* [Dataset excerpts]:
theorem flowOf_mapHostSide (i : MicroInstr) (r : List MicroInstr) (s : State) :
    flowOf i r (s.mapHostSide turns win word) = flowOf i r s := by
  have hpost : ∀ p b (u : State), (applyPost p b r (u.mapHostSide turns win word)).2
      = (applyPost p b r u).2 := fun p _ _ => by cases p <;> rfl
  rw [flowOf, opBit_mapHostSide, applyOp_mapHostSide]
  exact hpost i.post _ (count i.op _ (applyOp i.op s))

/-- A step neither reads nor writes the host's side. -/
theorem advance_mapHostSide (i : MicroInstr) (r : List MicroInstr) (s : State) :
    advance i r (s.mapHostSide turns win word) = (advance i r s).mapHostSide turns win word := by
  rw [advance_eq_conclude, advance_eq_conclude, effect_mapHostSide, flowOf_mapHostSide]
  rcases flowOf i r s with (_ | ⟨j, q⟩) | e <;> rfl

theorem microStep_mapHostSide (s : State) :
    microStep (s.mapHostSide turns win word) = mapNext (State.mapHostSide turns win word) (microStep s) := by
  have hrest : (s.mapHostSide turns win word).rest = s.rest := rfl
  unfold microStep
  rw [hrest]
  rcases s.rest with _ | ⟨i, r⟩
  · rfl
  · dsimp only
    rw [opFault_mapHostSide, advance_mapHostSide]
    rcases opFault i.op s with _ | f <;> rfl

theorem runSeq_mapHostSide (n : Nat) (s : State) :
    runSeq n (s.mapHostSide turns win word) = mapNext (State.mapHostSide turns win word) (runSeq n s) := by
  induction n generalizing s with
  | zero => rfl
  | succ n ih =>
    by_cases hb : s.busy = true
    · rw [runSeq_busy n hb, runSeq_busy n (s := s.mapHostSide turns win word) hb, microStep_mapHostSide]
      rcases microStep s with u | f | z
      · exact ih u
      · rfl
      · rfl
    · have hb' := Bool.eq_false_iff.2 hb
      rw [runSeq_idle _ hb', runSeq_idle (s := s.mapHostSide turns win word) _ hb']
      rfl

end

/-! ## Turns that nothing comes of -/

/-- A turn other than hardware reset stops on an illegal code (R97, log entry 14). -/
theorem step_of_codeFault {s : State} {f : Fault} {x : Input} {n : Nat} {ts : List Turn} (hf : codeFault s = some f)
    (hh : s.host = ⟨x, n⟩ :: ts) (hx : x ≠ .rst) : step s = .fault f := by
  rcases step_cases s with ⟨k, us, hr, -⟩ | ⟨a, k, us, y, -, -, hs⟩ | ⟨k, u, -, hs⟩
  · rw [hh] at hr
    cases hr
    exact absurd rfl hx
  · rw [hs, guarded, hf]
  · rw [hs, guarded, hf]

theorem codeFault_of_not_legalCodes {s : State} (h : ¬ s.legalCodes) : ∃ f, codeFault s = some f :=
  Option.ne_none_iff_exists'.1 fun hn => h ((codeFault_eq_none_iff s).1 hn)

theorem commandWord_malformed {a : HostAccess} (ha : a.wellFormed = false) : commandWord (.access a) = none := by
  cases a with
  | read width off => rfl
  | write width off v =>
    refine if_neg fun ⟨hw, hoff, _⟩ => ?_
    simp [HostAccess.wellFormed, HostAccess.fullWord, HostAccess.aligned, HostAccess.off, hw, hoff] at ha

/-- A malformed access is looked at for its width first (log entry 15). -/
theorem step_malformed {s : State} {a : HostAccess} {n : Nat} {ts : List Turn} (hl : s.legalCodes)
    (hh : s.host = ⟨.access a, n⟩ :: ts) (ha : a.wellFormed = false) :
    step s = .refused (if a.fullWord = false then .accessWidth else .misalignedAccess) := by
  rw [step_other hh (commandWord_malformed ha), otherTurn, guarded_of_legal (s := takeTurn _ ts s) hl.1 hl.2]
  unfold accessStep
  rcases hw : a.fullWord with _ | _
  · rfl
  · rw [HostAccess.wellFormed, hw, Bool.true_and] at ha
    rw [if_neg (by decide), if_pos ha, if_neg (by decide)]

/-- Settles O10: an access of a wrong width or off a word boundary is malformed. -/
theorem malformedAccessesAreRefused : Obligations.MalformedAccessesAreRefused := by
  intro s a n ts hl hh
  refine ⟨fun hw => ?_, fun hw hoff => ?_⟩
  · rw [step_malformed hl hh (by rw [HostAccess.wellFormed, hw, Bool.false_and]), if_pos hw]
  · have ha : a.aligned = false := beq_eq_false_iff_ne.2 hoff
    rw [step_malformed hl hh (by rw [HostAccess.wellFormed, ha, Bool.and_false]), hw]
    rfl

/-! ## Reads -/

/-- A turn in which the host does nothing. -/
theorem step_quiet {s : State} {n : Nat} {ts : List Turn} (hl : s.legalCodes) (hh : s.host = ⟨.quiet, n⟩ :: ts) :
    step s = runSeq n { s with host := ts, window := n } := by
  rw [step_other hh rfl, otherTurn, guarded_of_legal (s := takeTurn _ ts s) hl.1 hl.2]
  rfl

/-- Settles O6: `hostRead` at each offset; the two halves of a 64-bit result make it up again. -/
theorem readsReturnTheMappedRegisters : Obligations.ReadsReturnTheMappedRegisters := by
  have hhalves : ∀ x : Wide, x.extractLsb' 32 32 ++ x.extractLsb' 0 32 = x := fun x =>
    BitVec.extractLsb'_append_extractLsb' (w := 32) (len := 32)
  exact fun s => ⟨rfl, rfl, rfl, rfl, rfl, rfl, rfl, rfl, hhalves s.rhC, hhalves s.rhNum, rfl, rfl, rfl, rfl⟩

/-- Settles O11: the read sets the word read before the sequencer takes its steps, and no step reads or writes it. -/
theorem readsHaveNoSideEffect : Obligations.ReadsHaveNoSideEffect := by
  intro s off n ts ha
  by_cases hl : s.legalCodes
  · have hread := step_read (s := { s with host := ⟨.access (readAt off), n⟩ :: ts }) hl rfl ha
    have hquiet := step_quiet (s := { s with host := ⟨.quiet, n⟩ :: ts }) hl rfl
    rw [hread, hquiet]
    exact runSeq_mapHostSide id id (fun _ => hostRead off s) n { s with host := ts, window := n }
  · obtain ⟨f, hf⟩ := codeFault_of_not_legalCodes hl
    rw [step_of_codeFault (s := { s with host := ⟨.quiet, n⟩ :: ts }) hf rfl (by simp)]
    exact step_of_codeFault hf rfl (by simp)

/-! ## Commands -/

/-- Settles O4: the write presents the word to CMD. -/
theorem stepRunsTheDecodedCommand : Obligations.StepRunsTheDecodedCommand :=
  fun _ _ _ _ _ hh hd => step_command hh rfl hd

/-- A row of the opcode table decodes as its word does. -/
theorem decode_of_decodeTableWord {nbits w : Nat} {i : Instr} (h : decodeTableWord nbits w = some i) :
    decode (BitVec.ofNat 32 (w % 2 ^ nbits)) = .ok i := by
  unfold decodeTableWord at h
  split_ifs at h
  rcases hd : decode (BitVec.ofNat 32 (w % 2 ^ nbits)) with e | j
  · rw [hd] at h
    cases h
  · rw [hd] at h
    cases h
    rfl

/-- Settles O5: the turn that `withFetchWord` puts in front presents the word to CMD. -/
theorem fetchWordRunsNext : Obligations.FetchWordRunsNext :=
  fun _ _ _ _ h => step_command rfl rfl (decode_of_decodeTableWord h)

/-! ## Legal codes -/

theorem effect_legalCodes (i : MicroInstr) {s : State} (h : s.legalCodes) : (effect i s).legalCodes := by
  obtain ⟨hl, -, he, -, -⟩ := effect_control i s
  have hlife : ∀ (p : Post) (l : LifeCode), l ≠ 3#2 → lifeAfter p l ≠ 3#2 := fun p l hl => by
    cases p with
    | lifeReady | lifeClosed => simp [lifeAfter, lifeReady, lifeClosed]
    | _ => exact hl
  exact ⟨hl ▸ hlife i.post s.life h.1, he ▸ h.2⟩

/-- The sequencer writes no illegal code. -/
theorem runSeq_legalCodes {n : Nat} {s t : State} (h : s.legalCodes) (ht : runSeq n s = .next t) : t.legalCodes := by
  refine runSeq_induct (P := State.legalCodes) (fun u v hu _ hm => ?_) n h ht
  obtain ⟨i, r, -, -, rfl⟩ := (microStep_next_iff u v).1 hm
  have heff := effect_legalCodes i hu
  rcases advance_cases i r u with ⟨e, he, -, ha⟩ | ⟨-, ha⟩
  · rw [ha]
    exact ⟨heff.1, he⟩
  · rw [ha]
    exact heff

* [What you will do]: Copy back the listing above exactly, but only from the line with "rcases step_cases s" through the line with "intro s a n ts hl hh", both ends included.

* [Result of the task]:
  rcases step_cases s with ⟨k, us, hr, -⟩ | ⟨a, k, us, y, -, -, hs⟩ | ⟨k, u, -, hs⟩
  · rw [hh] at hr
    cases hr
    exact absurd rfl hx
  · rw [hs, guarded, hf]
  · rw [hs, guarded, hf]

theorem codeFault_of_not_legalCodes {s : State} (h : ¬ s.legalCodes) : ∃ f, codeFault s = some f :=
  Option.ne_none_iff_exists'.1 fun hn => h ((codeFault_eq_none_iff s).1 hn)

theorem commandWord_malformed {a : HostAccess} (ha : a.wellFormed = false) : commandWord (.access a) = none := by
  cases a with
  | read width off => rfl
  | write width off v =>
    refine if_neg fun ⟨hw, hoff, _⟩ => ?_
    simp [HostAccess.wellFormed, HostAccess.fullWord, HostAccess.aligned, HostAccess.off, hw, hoff] at ha

/-- A malformed access is looked at for its width first (log entry 15). -/
theorem step_malformed {s : State} {a : HostAccess} {n : Nat} {ts : List Turn} (hl : s.legalCodes)
    (hh : s.host = ⟨.access a, n⟩ :: ts) (ha : a.wellFormed = false) :
    step s = .refused (if a.fullWord = false then .accessWidth else .misalignedAccess) := by
  rw [step_other hh (commandWord_malformed ha), otherTurn, guarded_of_legal (s := takeTurn _ ts s) hl.1 hl.2]
  unfold accessStep
  rcases hw : a.fullWord with _ | _
  · rfl
  · rw [HostAccess.wellFormed, hw, Bool.true_and] at ha
    rw [if_neg (by decide), if_pos ha, if_neg (by decide)]

/-- Settles O10: an access of a wrong width or off a word boundary is malformed. -/
theorem malformedAccessesAreRefused : Obligations.MalformedAccessesAreRefused := by
  intro s a n ts hl hh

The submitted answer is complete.